OK, I know a lot of people like these dishes and I’m not dissing you. But I hate them.
“What’s for dinner?” I might ask home from school.
If one of these was the answer I knew I was in for a salt-laden hell.
“Tuna casserole.” My mom never used noodles. She used potato chips.
“Creamed chipped beef on toast.” It didn’t just taste like someone had stirred pieces from the bottom of the Great Salt Lake in a pan with flour and milk, it looked horrible.
“I just can’t make you happy,” she said when I groaned or (oh my god!) didn’t eat (much) of the portion on my plate.
My dad called creamed chipped beef “army food” but he liked it. My brother liked it. My mom liked it, but I hated it. “You’re just fussy,” my mom.
There were other gross looking dishes that weren’t quite as terrible to eat. Creamed hard boiled eggs on toast.
Hamburger gravy on mashed potatoes.
Then there was boiled beef and potatoes which stank up the house. Even after all day in the pot, the beef might still be chewy. It might also fall apart. No way to know. When I was very small and didn’t understand three dimensions, I tried to hide it by sticking it under my plate where, at least, I couldn’t see it.
“Take that good meat out from under your plate, put it on your plate and eat it.” Followed by, “You’re going to sit there until you finish your supper.” It was a test of wills at that point.
I think my mom was a good cook, but the foods she enjoyed were just different from those I enjoyed. In order to make this blog post a little bit more interesting and less about my own personal experience, I did a little research into why taste preferences vary between people. I didn’t get any surprising information. Some of it is based on the associations we have with a particular food.
My mom grew up on a farm during the Depression, and I think creamed chipped beef on toast might have been both a treat and a kind of comfort food for her. In my mom’s world, as she was growing up, there were no refrigerators. Dried, salted meat was safe meat. I took a survey years ago. Not a Facebook quiz, but a legit quiz to determine what people believed was the greatest invention of the 20th century. Among the choices was refrigeration.
The boiled beef and potatoes? Home food for my mom. She lived in a world replete with vegetables but where meat could be scarce, and definitely not the fancy cuts.

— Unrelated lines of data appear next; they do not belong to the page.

-- ==== Sys2Proof/Tests/Slice0.lean ====
section
/-! SUPPORT. Tests and witnesses. Expected values come from spec/95_test_vectors.md (its vector is named in
the comment) or from hand calculation over the cited rule; words are written out from 30_encoding.md R86. -/

-- Each test waits for the one before it: all at once they ask for more threads than the check allows.
set_option Elab.async false

namespace Sys2Proof.Tests

open Sys2Proof.Machine

/-! ### Helpers -/

/-- The default configuration with one parameter changed. -/
def ignoreSys : Config := { Config.default with sysPolicy := .ignore }
def strict : Config := { Config.default with strict59 := true }
def resultLast : Config := { Config.default with vfOrder := .resultLast }
def allowFont : Config := { Config.default with fontWritePolicy := .allow }
def lowNibbleKeys : Config := { Config.default with keyIndexPolicy := .lowNibble }
def edgeKeys : Config := { Config.default with keyModel := .edge }
def faultUnwritten : Config := { Config.default with initRegPolicy := .faultOnUnwritten }

/-- A state after construction, changed by `f`, with `w` stored at PC. -/
def start (w : Word) (f : State → State := id) (pc : Word := 0x200) (cfg : Config := Config.default) : State :=
  (f { State.construct cfg with pc := pc }).placeWord w

/-- The state a result goes on with. -/
def next? : Result → Option State
  | .next t => some t
  | .fault _ => none
  | .refused _ => none

/-- The fault of a result. -/
def fault? : Result → Option Fault
  | .next _ => none
  | .fault f => some f
  | .refused _ => none

/-- Vx, VF, PC and the outcome after a completed step. -/
def seen (x : RegIdx) (r : Result) : Option (Byte × Byte × Word × StepOutcome) :=
  (next? r).map fun t => (t.getV x, t.getV 15, t.pc, t.outcome)

/-- PC and the outcome after a completed step. -/
def went (r : Result) : Option (Word × StepOutcome) := (next? r).map fun t => (t.pc, t.outcome)

/-- I after a completed step, and VF. -/
def indexed (r : Result) : Option (Word × Byte) := (next? r).map fun t => (t.index, t.getV 15)

/-- The first `n` bytes at `a` after a completed step, and I. -/
def stored (a n : Nat) (r : Result) : Option (List Byte × Word) := (next? r).map fun t => (t.bytes a n, t.index)

/-- The pixels set after a completed step, as display indices, with VF and the outcome. -/
def drawn (r : Result) : Option (List Nat × Byte × StepOutcome) :=
  (next? r).map fun t => ((List.range 2048).filter fun p => t.disp.getLsbD p, t.getV 15, t.outcome)

/-! ### Decoding: words written out bit by bit from R86 -/

theorem test_decode_family_0 :
    decode Config.default 0b0000_0000_1110_0000#16 = .op .cls ∧
    decode Config.default 0b0000_0000_1110_1110#16 = .op .ret ∧
    decode ignoreSys 0b0000_0001_1110_0000#16 = .op (.sys 0x1E0#12) := by decide

theorem test_decode_families_1_to_4 :
    decode Config.default 0b0001_1010_1011_1100#16 = .op (.jp 0xABC#12) ∧
    decode Config.default 0b0010_0010_0001_0000#16 = .op (.call 0x210#12) ∧
    decode Config.default 0b0011_0011_0000_0111#16 = .op (.seImm 3 0x07#8) ∧
    decode Config.default 0b0100_0011_0000_1000#16 = .op (.sneImm 3 0x08#8) := by decide

theorem test_decode_families_5_to_7_and_9 :
    decode Config.default 0b0101_0001_0010_0011#16 = .op (.seReg 1 2) ∧
    decode Config.default 0b0110_1111_0010_1010#16 = .op (.ldImm 15 0x2A#8) ∧
    decode Config.default 0b0111_0001_0000_0010#16 = .op (.addImm 1 0x02#8) ∧
    decode strict 0b1001_0001_0010_0000#16 = .op (.sneReg 1 2) := by decide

I can’t speak to the tuna casserole except maybe she didn’t have taste receptors as sensitive to salt as I do. I guess that could be a product of our individual DNA, or her chain smoking.

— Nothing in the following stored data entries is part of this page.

-- ==== Sys2Proof/Config.lean ====
section
/-! DEFINITION. The parameters of the block (spec/00_scope.md R11), and the free values the spec leaves to the environment. -/

namespace Sys2Proof

/-- What a pin is configured as: the three capabilities of spec/20_memory.md R71 to R73. -/
inductive LineKind where
  | output | input | analog
  deriving DecidableEq, Repr

/-- The pull option of an input line (spec/20_memory.md R72, spec/30_encoding.md R125). -/
inductive Pull where
  | noPull | pullUp | pullDown
  deriving DecidableEq, Repr

/-- Whether NEW_LINE writes `cursor_position` (spec/41_lcd_cursor.md R167). -/
inductive NewlineCpMode where
  | unchanged | advance
  deriving DecidableEq, Repr

/-- The initial `last_value` of a potentiometer (spec/10_state.md R46): sampled at POT_INIT, or
the value `none` (constructor `noValue`). -/
inductive PotInitMode where
  | sample | noValue
  deriving DecidableEq, Repr

/-- What `pin_ok` answers for a pin that the parameters do not list: yes, no, or a free answer. -/
inductive OtherPins where
  | accepted | rejected | free
  deriving DecidableEq, Repr

/-- FREE VALUE: the OPEN predicate `pin_ok(kind, pin)` of the external capability, any predicate at all
(spec/20_memory.md R83, spec/92_eei_decisions.md D27; log 10). -/
opaque Config.freePinOk (k : LineKind) (p : Pin) : Bool

/-- The parameters of one machine (spec/00_scope.md R11). They stand in State, where no step writes
them, so that a statement about every state is a statement about every parameter value (log 7).
The defaults are those of spec/95_test_vectors.md; `btnPull` and `pin_ok` are OPEN in the
spec and their defaults are a DESIGN CHOICE (log 7, log 10). -/
structure Config where
  /-- `T_EH`, the enable-high hold time (spec/40_lcd_frame.md R143). -/
  tEh : Duration := 4
  /-- `ADC_BITS`, the width of an analog sample (spec/20_memory.md R73). -/
  adcBits : Nat := 16
  /-- `NEWLINE_CP_MODE` (spec/41_lcd_cursor.md R167). -/
  newlineCpMode : NewlineCpMode := .unchanged
  /-- `POT_INIT_MODE` (spec/10_state.md R46). -/
  potInitMode : PotInitMode := .sample
  /-- `BTN_PULL[i]` at position `i`; a button beyond the list has `noPull`. -/
  btnPull : List Pull := []
  /-- The listed answers of `pin_ok(kind, pin)` (spec/92_eei_decisions.md D27). -/
  pinAnswers : List ((LineKind × Pin) × Bool) := []
  /-- `pin_ok` of every other pin. -/
  otherPins : OtherPins := .accepted
  deriving DecidableEq, Repr

/-- The constraints of spec/00_scope.md R11 on the parameters: `T_EH >= 4 ms`
(spec/40_lcd_frame.md R143) and `ADC_BITS >= 1` (spec/45_pot.md R249). -/
abbrev Config.wf (c : Config) : Prop := 4 ≤ c.tEh ∧ 1 ≤ c.adcBits

/-- `BTN_PULL[i]`. -/
def Config.pullOf (c : Config) (i : Nat) : Pull := c.btnPull.getD i .noPull

/-- `pin_ok(kind, pin)`, the external capability's answer: a predicate that accepts only listed pins,
one that rejects only listed pins, or an arbitrary one (spec/20_memory.md R83,
spec/92_eei_decisions.md D27). -/
def Config.pinOk (c : Config) (k : LineKind) (p : Pin) : Bool :=
  match c.pinAnswers.lookup (k, p) with
  | some ok => ok
  | none =>
    match c.otherPins with
    | .accepted => true
    | .rejected => false
    | .free => Config.freePinOk k p

/-- FREE VALUE: the answer of the `n`-th unlisted read of button line `i`; `none` is a failing read
(spec/00_scope.md R16, spec/60_exceptions.md R289; log 3). -/
opaque Config.freeLevel (i n : Nat) : Option Bool

/-- FREE VALUE: the answer of the `n`-th unlisted read of analog channel `j`; `none` is a failing
read (spec/00_scope.md R16, spec/60_exceptions.md R289; log 3). -/
opaque Config.freeSample (j n : Nat) : Option Nat

/-- `F_CLK` in cycles per millisecond, OPEN; no rule of the block reads it
(spec/00_scope.md R11; log 26). -/
opaque Config.clockPerMs : Rat

/-- The number of cycles a clocked realisation counts for a wait of at least `d`
(spec/60_exceptions.md R307). -/
def Config.cyclesFor (d : Duration) : Int := (d * Config.clockPerMs).ceil

/-- `NB` of the reset state (DESIGN CHOICE, log 7; the spec leaves it open). -/
def Config.resetButtons : Nat := 8

/-- `NP` of the reset state (DESIGN CHOICE, log 7; the spec leaves it open). -/
def Config.resetPots : Nat := 8

end Sys2Proof
end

My mom liked to cook and over time she tried out a lot of new recipes and made many delicious meals, but the memory of these old standbys from my school years could never be erased by prime rib and Yorkshire pudding. The was the ever present possibility of their return. I started cooking at age 7. My mom knew a good thing when it happened to her. She took advantage of what seemed to be my aptitude for the culinary arts and started teaching me. I was able to make stuff I liked like tacos and spaghetti (not together).